Dan Saltzman (born 1953/54) is a politician in the U.S. state of Oregon who served as a commissioner (city councilman) on the City Council of Portland in Portland, Oregon, from 1999 through the end of 2018. He was the second longest serving commissioner in Portland history, after William A. Bowes.

==Background==
Saltzman is a Portland native who attended schools in the Portland area and on the East Coast before entering a career in environmental engineering. He graduated from Beaverton High School, received a B.S. from Cornell University's School of Civil and Environmental Engineering, and an M.S. from the Massachusetts Institute of Technology. His political career has included a staff position with US Senator Ron Wyden, five years as a Multnomah County Commissioner (1993–98), and five terms as a City of Portland Commissioner.

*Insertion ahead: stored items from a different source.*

/-- A window that ends is shut, whatever came in it and whatever fails with it. -/
theorem endWindow_shut {s : State} {p : Nat} (ok : portsOk s) : Shut p (endWindow p s) := by
  unfold endWindow
  extract_lets x begun record closed answered n again counted told noted
  by_cases isOpen : x.window = true
  case neg => rw [if_pos (by simpa using isOpen)]; exact ⟨ok, by simpa using isOpen⟩
  rw [if_neg (by simp [isOpen])]
  have begins : PortKept p s begun := by
    subst begun
    split
    · exact .after (.of_out (noteLag_out ..)) (txBegin_kept ..)
    · exact .refl s
  have closes : Shut p closed := .setOport (begins.ok ok) rfl
  have answers : Shut p answered := by
    subst answered
    split
    · exact closes
    · exact PortKept.shut (.of_out ((missResults_only p closed).same .out rfl)) closes
  have notes : Shut p noted := by
    subst noted
    split
    · exact answers
    · have counts : Shut p counted := .setOport answers.ok answers.shut
      have tells : Shut p told := PortKept.shut (.after (.of_out raise_out) (.of_out incSat_out)) counts
      split
      · exact (laneFails_kept ..).shut tells
      · exact tells
  clear_value noted
  split
  · refine PortKept.shut (.of_out (showPort_out ..)) ?_
    split
    · exact (failover_kept ..).shut notes
    · exact (txResume_kept ..).shut notes
  · exact PortKept.shut (.of_out (showPort_out ..)) notes

/-- REVERSE_WINDOW_END shuts an open window at its end. -/
theorem execReverseWindowEnd_shuts {s : State} {p a b e : Nat} (ok : portsOk s) (planned : s.out.win = some (a, b, e))
    (isOpen : (oport s p).window = true) :
    ∃ t, execReverseWindowEnd p s = .next t ∧ (oport t p).window = false ∧ t.now = max s.now e := by
  have ends : execReverseWindowEnd p s = .next (endWindow p (advanceTo e s)) := by
    unfold execReverseWindowEnd
    simp only [planned, isOpen, if_true]
  exact ⟨_, ends, (endWindow_shut (s := advanceTo e s) ok).shut, (endWindow_only ..).same .now rfl⟩

/-! ### A driver's packets -/

/-- What the receiver has taken leaves the port but for its descrambler. -/
theorem fromDriver_kept (p : Nat) (bs : List Block) (s : State) : PortKept p s (fromDriver p bs s).2 :=
  setOport_kept ⟨id, rfl, rfl, rfl, rfl, rfl⟩

theorem oport_fromDriver {s : State} (p : Nat) (bs : List Block) (ok : portsOk s) :
    oport (fromDriver p bs s).2 p = { oport s p with rxScr := (rxBlocks (oport s p).rxScr bs).1 } := oport_setOport _ _ ok

/-- A packet that has come 40 ns or more before the end of the open window is in time. -/
theorem windowTakes_fromDriver {s : State} {p a b e : Nat} (bs : List Block) (ok : portsOk s) (planned : s.out.win = some (a, b, e))
    (isOpen : (oport s p).window = true) (inTime : s.now + 32 ≤ e) : windowTakes (fromDriver p bs s).2 p = true := by
  have win : (fromDriver p bs s).2.out.win = some (a, b, e) := planned
  have now : (fromDriver p bs s).2.now = s.now := rfl
  unfold windowTakes
  simp only [win, oport_fromDriver p bs ok, isOpen, now, inTime, decide_true, Bool.and_self]

/-! ### STATUS (R261, R263) -/

@[simp] theorem laneCounts_out (p l : Nat) (b : List Nat) (s : State) : (laneCounts p l b s).out = s.out :=
  (laneCounts_only p l b s).same .out rfl

theorem copyStatus_kept (p : Nat) (b : List Nat) (s : State) : PortKept p s (copyStatus p b s) := by
  unfold copyStatus
  extract_lets flags counted listed lost x flagged
  have counts : PortKept p s lost := .of_out (by
    simp only [lost, listed, counted, incSat_out, setResList_out, laneCounts_out])
  have flagsKept : PortKept p lost flagged := setOport_kept ⟨id, rfl, rfl, rfl, rfl, rfl⟩
  split
  · exact counts.trans flagsKept
  · exact counts.trans (flagsKept.trans (.of_out raise_out))

/-- What a STATUS holds shows in DRIVER_STATUS. -/
theorem res_copyStatus {s : State} (p : Nat) {b : List Nat} {i : Nat} (c : s.Canonical) (inside : i < b.length)
    (small : i < 4294967296) : res (copyStatus p b s) (hPORT p) Par.PORT_DRIVER_STATUS i = b[i] := by
  have own := unshown_driverStatus p
  unfold copyStatus
  extract_lets flags counted listed lost x flagged
  have cCounted : counted.Canonical := ((laneCounts_only p 1 b _).after (laneCounts_only p 0 b s)).kept.canon c
  have shows : res listed (hPORT p) Par.PORT_DRIVER_STATUS i = b[i] := res_setResList cCounted inside
  have cListed : listed.Canonical := (setResList_only ..).kept.canon cCounted
  have spares : Spared (hPORT p) Par.PORT_DRIVER_STATUS listed flagged :=
    .trans (own.incSat _ _ (.inr (by decide))) (.of_only (setOport_only ..))
  split
  · rw [spares.res cListed small, shows]
  · rw [(spares.trans (own.raise ..)).res cListed small, shows]

/-- A port carries on, and DRIVER_STATUS shows what it showed. -/
structure StatusKept (p : Nat) (s t : State) : Prop where
  port  : PortKept p s t
  shown : Spared (hPORT p) Par.PORT_DRIVER_STATUS s t

theorem StatusKept.trans {p : Nat} {s t u : State} (a : StatusKept p s t) (b : StatusKept p t u) : StatusKept p s u :=
  ⟨a.port.trans b.port, a.shown.trans b.shown⟩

Saltzman was first elected to Portland’s City Council in November 1998, defeating former Multnomah County Commission colleague Tanya Collier, and was sworn in on January 4, 1999. He won on a platform that included domestic violence and child abuse, issues that were generally in the purview of the Multnomah County Commission. According to The Oregonian, he did not offer many specifics about his approach to these issues during his campaign. Saltzman, previously an environmental engineering consultant, was initially assigned the following bureaus by then-Mayor Vera Katz: the Bureau of Emergency Communications (BOEC), the Office of Neighborhood Involvement (ONI), and the Bureau of Environmental Services (BES).

Saltzman has established two bureaus during his service with the City of Portland: the Office of Sustainable Development in 2000 and the Children’s Investment Fund in 2002. The Children's Investment Fund was renamed the Portland Children's Levy in 2009.

As assigned to him by Katz's successor as mayor, Sam Adams, Saltzman oversaw the following City of Portland bureaus, funds and systems: the Bureau of Environmental Services (BES), the Portland Children's Levy, the Gateway Center for Domestic Violence, and the Fire & Police Disability & Retirement (FPDR) system.

From January 2009 until early 2010, Saltzman oversaw the Portland Police Bureau as well, until a high-profile dispute with the mayor's office over proposed cuts to the police budget. On May 12, 2010, a week before Portland voters would decide whether or not to re-elect Saltzman for a fourth term, Adams reassigned the Police Bureau back to the mayor's office and simultaneously fired Chief Rosie Sizer, installing East Precinct Commander Mike Reese as the new Chief of Police. On May 18, 2010, Saltzman was re-elected for a fourth term as City Commissioner.

In June 2013, a shuffling of bureaus among the commissioners by Mayor Charlie Hales saw Saltzman assigned the Portland Fire Bureau and the Housing Bureau, and retaining oversight of the Portland Children's Levy.

In May 2014, Saltzman was re-elected, to serve a fifth four-year term beginning in January 2015.

In September 2017, he announced that he would not run for re-election when his term expired, in 2018. He was replaced by Jo Ann Hardesty.

In 2019, Saltzman was appointed to the Portland Community College Board of Directors for zone 5, which covers parts of southwest Portland, Beaverton, and Bethany. He was elected to a full term in May 2021.